Marcel Kringe’s background in Ag Engineering and Agronomy means he is always thinking about agriculture and solving the challenges ahead. While working as an Agronomist around the world, Marcel kept seeing large amounts of wasted grain; grain that farmers worked so hard to grow. But this waste wasn’t from poor storage or excess moisture, it was from the very equipment meant to capture it: the combine. Marcel, a German-born farmer, relocated to Canada and introduced the Bushel Plus Harvest Loss System to help farmers assess grain loss more safely and accurately during harvest.
FROM FARM BOY TO SERIAL-ENTREPRENEUR
Born to Farm Kringe, Marcel grew up on a family farm in the mountains of Germany. He describes the enterprise as “10 acres, five cows, 10 chickens and a goat.” Four generations lived together and worked the farm, which provided supplemental income, food, and an education. “I stood beside my great-grandfather, grandfather, and father and learned a lot,” Kringe said. “They could fix anything, and they worked hard. Growing up like that, you gain a different perspective on life.” Kringe knew from childhood he wanted to own or work on a farm, and he knew the family operation could never generate enough income to be his life’s work.
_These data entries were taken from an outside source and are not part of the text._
-- ==== Sys2Proof/Machine/Drives.lean ====
section
/-!
DEFINITION. The drive sequencer: pump and fan drives, zones and resonance bands (spec/10_drives.md R249 to R263), and what follows when
the module starts or stops asserting ACT (R262, R280, R294).
-/
namespace Sys2Proof.Machine

/-- A pump drive beside its registers. -/
def State.pump (s : State) (p : Nat) : Pump := Tbl.at s.drv.pump p {}

/-- Replaces a pump drive. -/
def State.setPump (s : State) (p : Nat) (x : Pump) : State := { s with drv := { s.drv with pump := Tbl.put s.drv.pump p x } }

/-- A fan drive beside its registers. -/
def State.fan (s : State) (f : Nat) : Fan := Tbl.at s.drv.fan f {}

/-- Replaces a fan drive. -/
def State.setFan (s : State) (f : Nat) (x : Fan) : State := { s with drv := { s.drv with fan := Tbl.put s.drv.fan f x } }

/-- A change of a drive that is journalled and, where said, raised. -/
def drvNote (idx act item obj : Nat) (safety : Bool) (raised : Option (Nat × Nat × Nat)) : Note :=
  { who := 10, idx := idx, cls := 6, act := act, item := item, obj := obj, safety := safety, raised := raised }

/-- One resonance band (R257): the command o of the previous T_S instant decides the edge at which it holds. -/
def bandStep (lo hi o c : Nat) : Nat := if lo < c ∧ c < hi then (if hi ≤ o then hi else lo) else c

/-- Both resonance bands of a drive, from its `_BAND` register. -/
def State.banded (s : State) (r : Reg) (i o c : Nat) : Nat :=
  let w := s.rd r [i]
  bandStep (bits w 32 16) (bits w 48 16) o (bandStep (bits w 0 16) (bits w 16 16) o c)

/-- A pump's command in 0.01 % and whether a band holds it, before protection and ACT (R251, R257). -/
def State.pumpRef (s : State) (p : Nat) : Nat × Bool :=
  let c := match (s.drivers 1 p).head?.bind (fun n => (s.chan n).applied) with
    | some u => toCenti u
    | none => 0
  let c' := s.banded .drvPmpBand p (s.get F.drvPmpMeas_CMD [p]) c
  (c', decide (c' ≠ c))

/-- A pump's command: protection's, else the channel's (Table 10.2). -/
def State.pumpCmd (s : State) (p : Nat) : Nat := (s.forcedPump p).getD (s.pumpRef p).1

/-- Gates off: the pump coasts. -/
def State.pumpOff (s : State) (p : Nat) : State :=
  (s.setPump p { s.pump p with phase := 0, ref := 0, integ := 0, iq := 0, lostAt := none, isense := 0 }).set F.drvPmpStat_RUN [p] 0

/-- Whether a pump may be driven: enabled, ACT asserted or an exercise running, and not stopped by a fault (Table 10.2). -/
def State.pumpMay (s : State) (p : Nat) : Bool :=
  s.on F.drvPmpCfg_EN [p] && s.driving && !s.on F.drvPmpStat_FLT_OFF [p]

/-- Begins a start (R252): by alignment, or by a flying-start measurement. -/
def State.pumpBegin (s : State) (p : Nat) (flying : Bool) : State :=
  (s.setPump p { s.pump p with phase := if flying then 3 else 1, startAt := s.now, ref := 0, integ := 0, iq := 0, tick := 0, lostAt := none }).set
    F.drvPmpStat_RUN [p] 1

/-- A pump fault (R253): the flag, FLT_OFF, gates off, journalled and raised; a restart waits where AUTO_RST grants one. -/
def State.pumpFail (s : State) (p : Nat) (flag : Fld) : State :=
  let x := s.pump p
  let again := x.faultAt.any (fun a => decide (s.now < a + 60000000000))
  let restart := s.on F.drvPmpCfg_AUTO_RST [p] && !again
  let s := ((s.set flag [p] 1).set F.drvPmpStat_FLT_OFF [p] 1).pumpOff p
  let s := s.setPump p { s.pump p with restart := restart, faultAt := if restart then some s.now else x.faultAt }
  s.note (drvNote p 0 flag.lo (Reg.off .drvPmpStat [p]) true (some (evAlarm, 1, p)))

/-- The flag of a cause (Table 10.1). -/
def causeFlag : PumpCause → Fld
  | .oc => F.drvPmpStat_OC
  | .gateFlt => F.drvPmpStat_GATE_FLT
  | .isense => F.drvPmpStat_ISENSE
  | .lockLost => F.drvPmpStat_LOCK_LOST

/-- The measurements of a PWM period (R250, Table 10.3). -/
def State.pumpMeasure (s : State) (p : Nat) (m : PwmSample) : State :=
  let ms := (m.iu * m.iu + m.iv * m.iv + m.iw * m.iw).toNat / 3
  let s := s.set F.drvPmpMeas_SPEED [p] (min m.speed 65535)
  let s := s.set F.drvPmpMeas_I_RMS [p] (min (Num.isqrt ms) 65535)
  let s := s.set F.drvPmpMeas_VBUS [p] (min m.vbus 65535)
  s.setPump p { s.pump p with meas := some s.now }

/-- The faults that a PWM period finds (Table 10.1). -/
def State.pumpChecks (s : State) (p : Nat) (m : PwmSample) : State :=
  let x := s.pump p
  let imax : Int := s.get F.drvPmpMotor_I_MAX [p]
  let ifs : Int := s.get F.drvPmpMotor_I_FS [p]
  let isOver := fun (i : Int) => decide (5 * imax < 4 * (i.natAbs : Int))
  let bad := m.rail || decide (ifs < 10 * ((m.iu + m.iv + m.iw).natAbs : Int))
  let n := if bad then x.isense + 1 else 0
  let s := s.setPump p { x with isense := n }
  if x.phase ≠ 0 ∧ (isOver m.iu ∨ isOver m.iv ∨ isOver m.iw) then s.pumpFail p F.drvPmpStat_OC
  else if x.phase ≠ 0 ∧ 10 ≤ n then s.pumpFail p F.drvPmpStat_ISENSE
  else if x.phase = 4 ∧ ¬ m.locked ∧ 500 ≤ s.pumpCmd p then
    let since := x.lostAt.getD s.now
    if since + 50000000 ≤ s.now then s.pumpFail p F.drvPmpStat_LOCK_LOST else s.setPump p { s.pump p with lostAt := some since }
  else s.setPump p { s.pump p with lostAt := none }

/-- The reference ramp, and every fourth period the speed loop (R250, R251). The ramp's target is 5 % while open loop. -/
def State.pumpControl (s : State) (p : Nat) (m : PwmSample) : State :=
  let x := s.pump p
  let step : Int := s.get F.drvPmpCfg_ACC_MAX [p] * 2 ^ 32 / (1000 * max 1 (s.get F.drvPmpCfg_F_SW [p]))
  let goal : Int := if x.phase = 2 then 5 * 2 ^ 32 else centi (s.pumpCmd p) * 65536
  let ref := if x.phase = 2 ∨ x.phase = 4 then clampI (x.ref - step) (x.ref + step) goal else x.ref
  let x := { x with ref := ref, tick := (x.tick + 1) % 4 }
  if x.phase = 4 ∧ x.tick = 0 then
    let imax : Int := centi (s.get F.drvPmpMotor_I_MAX [p])
    let e := satI 32 (rneDiv ref 65536 - centi m.speed)
    let integ := clampI (-imax) imax (x.integ + rneDiv (s.getI F.drvPmpSpi_KSI [p] * e) 65536)
    let iq := clampI (-imax) imax (integ + rneDiv (s.getI F.drvPmpSpi_KSP [p] * e) 65536)
    s.setPump p { x with integ := integ, iq := iq }
  else s.setPump p x

/-- PWM_PERIOD (R250, R251, R253): the duties come from current loops whose gains and observer the spec does not give, so they are free
values. -/
def execPwmPeriod (t : Tai) (p : Fin 4) (m : PwmSample) (s : State) : Host.Outcome State Fault Refusal :=
  let s := ((s.at t).pumpMeasure p m).pumpChecks p m
  if (s.pump p).phase = 0 then .next s
  else
    let s := s.pumpControl p m
    let d := (s.drawn : Int)
    .next (s.draw.emit (.duty p [d % 65536, d / 65536 % 65536, d / 2 ^ 32 % 65536]))

/-- PUMP_START (R252): the reference is above 0 % and the drive may run. -/
def execPumpStart (t : Tai) (p : Fin 4) (turning : Bool) (s : State) : Host.Outcome State Fault Refusal :=
  let s := s.at t
  .next (if s.pumpMay p ∧ (s.pump p).phase = 0 ∧ s.pumpCmd p ≠ 0 then s.pumpBegin p turning else s)

/-- PUMP_ALIGN_END (R252): after 100 ms. -/
def execPumpAlignEnd (t : Tai) (p : Fin 4) (s : State) : Host.Outcome State Fault Refusal :=
  let s := s.at t
  let x := s.pump p
  .next (if x.phase = 1 ∧ x.startAt + 100000000 ≤ t then s.setPump p { x with phase := 2 } else s)

/-- FLYING_START_SYNC (R252): below 3 % the pump starts by alignment; else the drive runs closed-loop from the speed found. -/
def execFlyingStartSync (t : Tai) (p : Fin 4) (speed : Nat) (s : State) : Host.Outcome State Fault Refusal :=
  let s := s.at t
  let x := s.pump p
  .next (if x.phase ≠ 3 then s
    else if speed < 300 then s.pumpBegin p false
    else s.setPump p { x with phase := 4, ref := centi speed * 65536 })

/-- OBSERVER_LOCK (R252): within 1.5 s of the start. -/
def execObserverLock (t : Tai) (p : Fin 4) (s : State) : Host.Outcome State Fault Refusal :=
  let s := s.at t
  let x := s.pump p
  .next (if x.phase = 2 ∧ t ≤ x.startAt + 1500000000 then s.setPump p { x with phase := 4, lostAt := none } else s)

/-- START_FAIL (R253). -/
def execStartFail (t : Tai) (p : Fin 4) (s : State) : Host.Outcome State Fault Refusal :=
  let s := s.at t
  let x := s.pump p
  .next (if (x.phase = 1 ∨ x.phase = 2) ∧ x.startAt + 1500000000 ≤ t then s.pumpFail p F.drvPmpStat_START_FAIL else s)

/-- PUMP_FAULT (R253). -/
def execPumpFault (t : Tai) (p : Fin 4) (cause : PumpCause) (s : State) : Host.Outcome State Fault Refusal :=
  let s := s.at t
  let lock := decide ((s.pump p).phase = 4 ∧ 500 ≤ s.pumpCmd p)
  .next (if s.on F.drvPmpCfg_EN [p.val] ∧ (cause ≠ .lockLost ∨ lock) then s.pumpFail p (causeFlag cause) else s)

/-- PUMP_AUTO_RESTART (R253): one flying start, 1 s after the fault; journalled and raised. -/
def execPumpAutoRestart (t : Tai) (p : Fin 4) (s : State) : Host.Outcome State Fault Refusal :=
  let s := s.at t
  let x := s.pump p
  if x.restart ∧ x.faultAt.any (fun a => decide (a + 1000000000 ≤ t)) ∧ s.on F.drvPmpCfg_AUTO_RST [p.val] ∧ s.on F.drvPmpCfg_EN [p.val] ∧
      s.driving ∧ s.pumpCmd p ≠ 0 then
    let s := ((s.setPump p { x with restart := false }).set F.drvPmpStat_FLT_OFF [p.val] 0).pumpBegin p true
    .next (s.note (drvNote p 1 12 (Reg.off .drvPmpStat [p.val]) false (some (evState, 0, p.val))))
  else .next s

/-- PUMP_STOP (R252): a reference of 0 % and an estimate below 3 %. -/
def execPumpStop (t : Tai) (p : Fin 4) (s : State) : Host.Outcome State Fault Refusal :=
  let s := s.at t
  .next (if s.pumpCmd p = 0 ∧ (s.pump p).phase ≠ 0 ∧ s.get F.drvPmpMeas_SPEED [p.val] < 300 then s.pumpOff p else s)

/-- The module-cooling demand for fan 7 (Table 17.4). -/
def State.auxDemand (s : State) : Nat :=
  if s.on F.prtMcStat_STATE [] then s.get F.prtMcCfg_AUX_SPD [] else s.get F.prtMcCfg_AUX_IDLE []

/-- Whether fan 7 serves the module (R261). -/
def State.isAux (s : State) (f : Nat) : Bool := decide (f = 7) && s.on F.drvCtrl_AUX7 []

/-- A fan's command and whether a band holds it, before protection (R256, R257). -/
def State.fanRef (s : State) (f : Nat) : Nat × Bool :=
  if ¬ s.on F.drvFanCfg_EN [f] then (0, false)
  else
    let c := if s.isAux f then s.auxDemand
      else (bitList (s.get F.drvFanCfg_ZONES [f]) 16).foldl (fun (m : Nat) z => max m (s.get F.drvZone_DEMAND [z])) 0
    let c := if 0 < c ∧ c < s.get F.drvFanLim_SPD_MIN [f] then s.get F.drvFanLim_SPD_MIN [f] else c
    let c := min c 10000
    let c' := s.banded .drvFanBand f (s.get F.drvFanMeas_CMD [f]) c
    (c', decide (c' ≠ c))

/-- A fan's command: protection's exactly, else its zones' (R396). -/
def State.fanCmd (s : State) (f : Nat) : Nat :=
  if s.on F.drvFanCfg_EN [f] then (s.forcedFan f).getD (s.fanRef f).1 else 0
He pursued an education in agriculture engineering and agronomy in a program that combined classroom theory with the American equivalent of a series of internships. Pursuing his dream, Kringe found a way to satisfy both his love for farming and his interest in seeing the world. His first internship in 2009 took him to Canada for harvest. “That was a 3,000-acre farm, and I thought, ‘This is it; I’ve seen it all,’” he said. “It was what I had dreamed of.” Until … “I went back to university and saw a job posting for a farm in Russia,” he said. “They were trying to build an 80,000- acre farm in three years. They were looking for combine drivers and supervisors for harvest and seeding. I thought, ‘Right on, this is right up my alley.’ Adventure. A different language. It was awesome.” Kringe spent two summers in Russia, another fall in Canada, and three weeks in Brazil working on farms while also completing his university work.
After Kringe earned his degree, he settled in Canada with “nothing but a bag of clothes” and an opportunity to “learn English on the go.” He worked on various farms and eventually was hired by Cargill to sell seed and serve as an agronomy consultant to farmers. Meanwhile, as a hobby, he and his team worked on designing a drop tray that would measure waste from a combine more safely. They developed a prototype, which Kringe gave to farmers to try. One of them called him after he had used the prototype for a week. “He said, ‘Hey, we did the math on this, and it saved us $60,000 to $70,000 Canadian,’” Kringe remembers. Things started to happen quickly then. Kringe refined the prototype and produced enough to meet the demand generated through farmer recommendations. He worked for Cargill by day and Bushel Plus at night. Kringe ended up leaving Cargill to focus full-time on Bushel Plus. At that time his goal was to sell 120 pieces of equipment; sales exceeded that goal by many hundreds.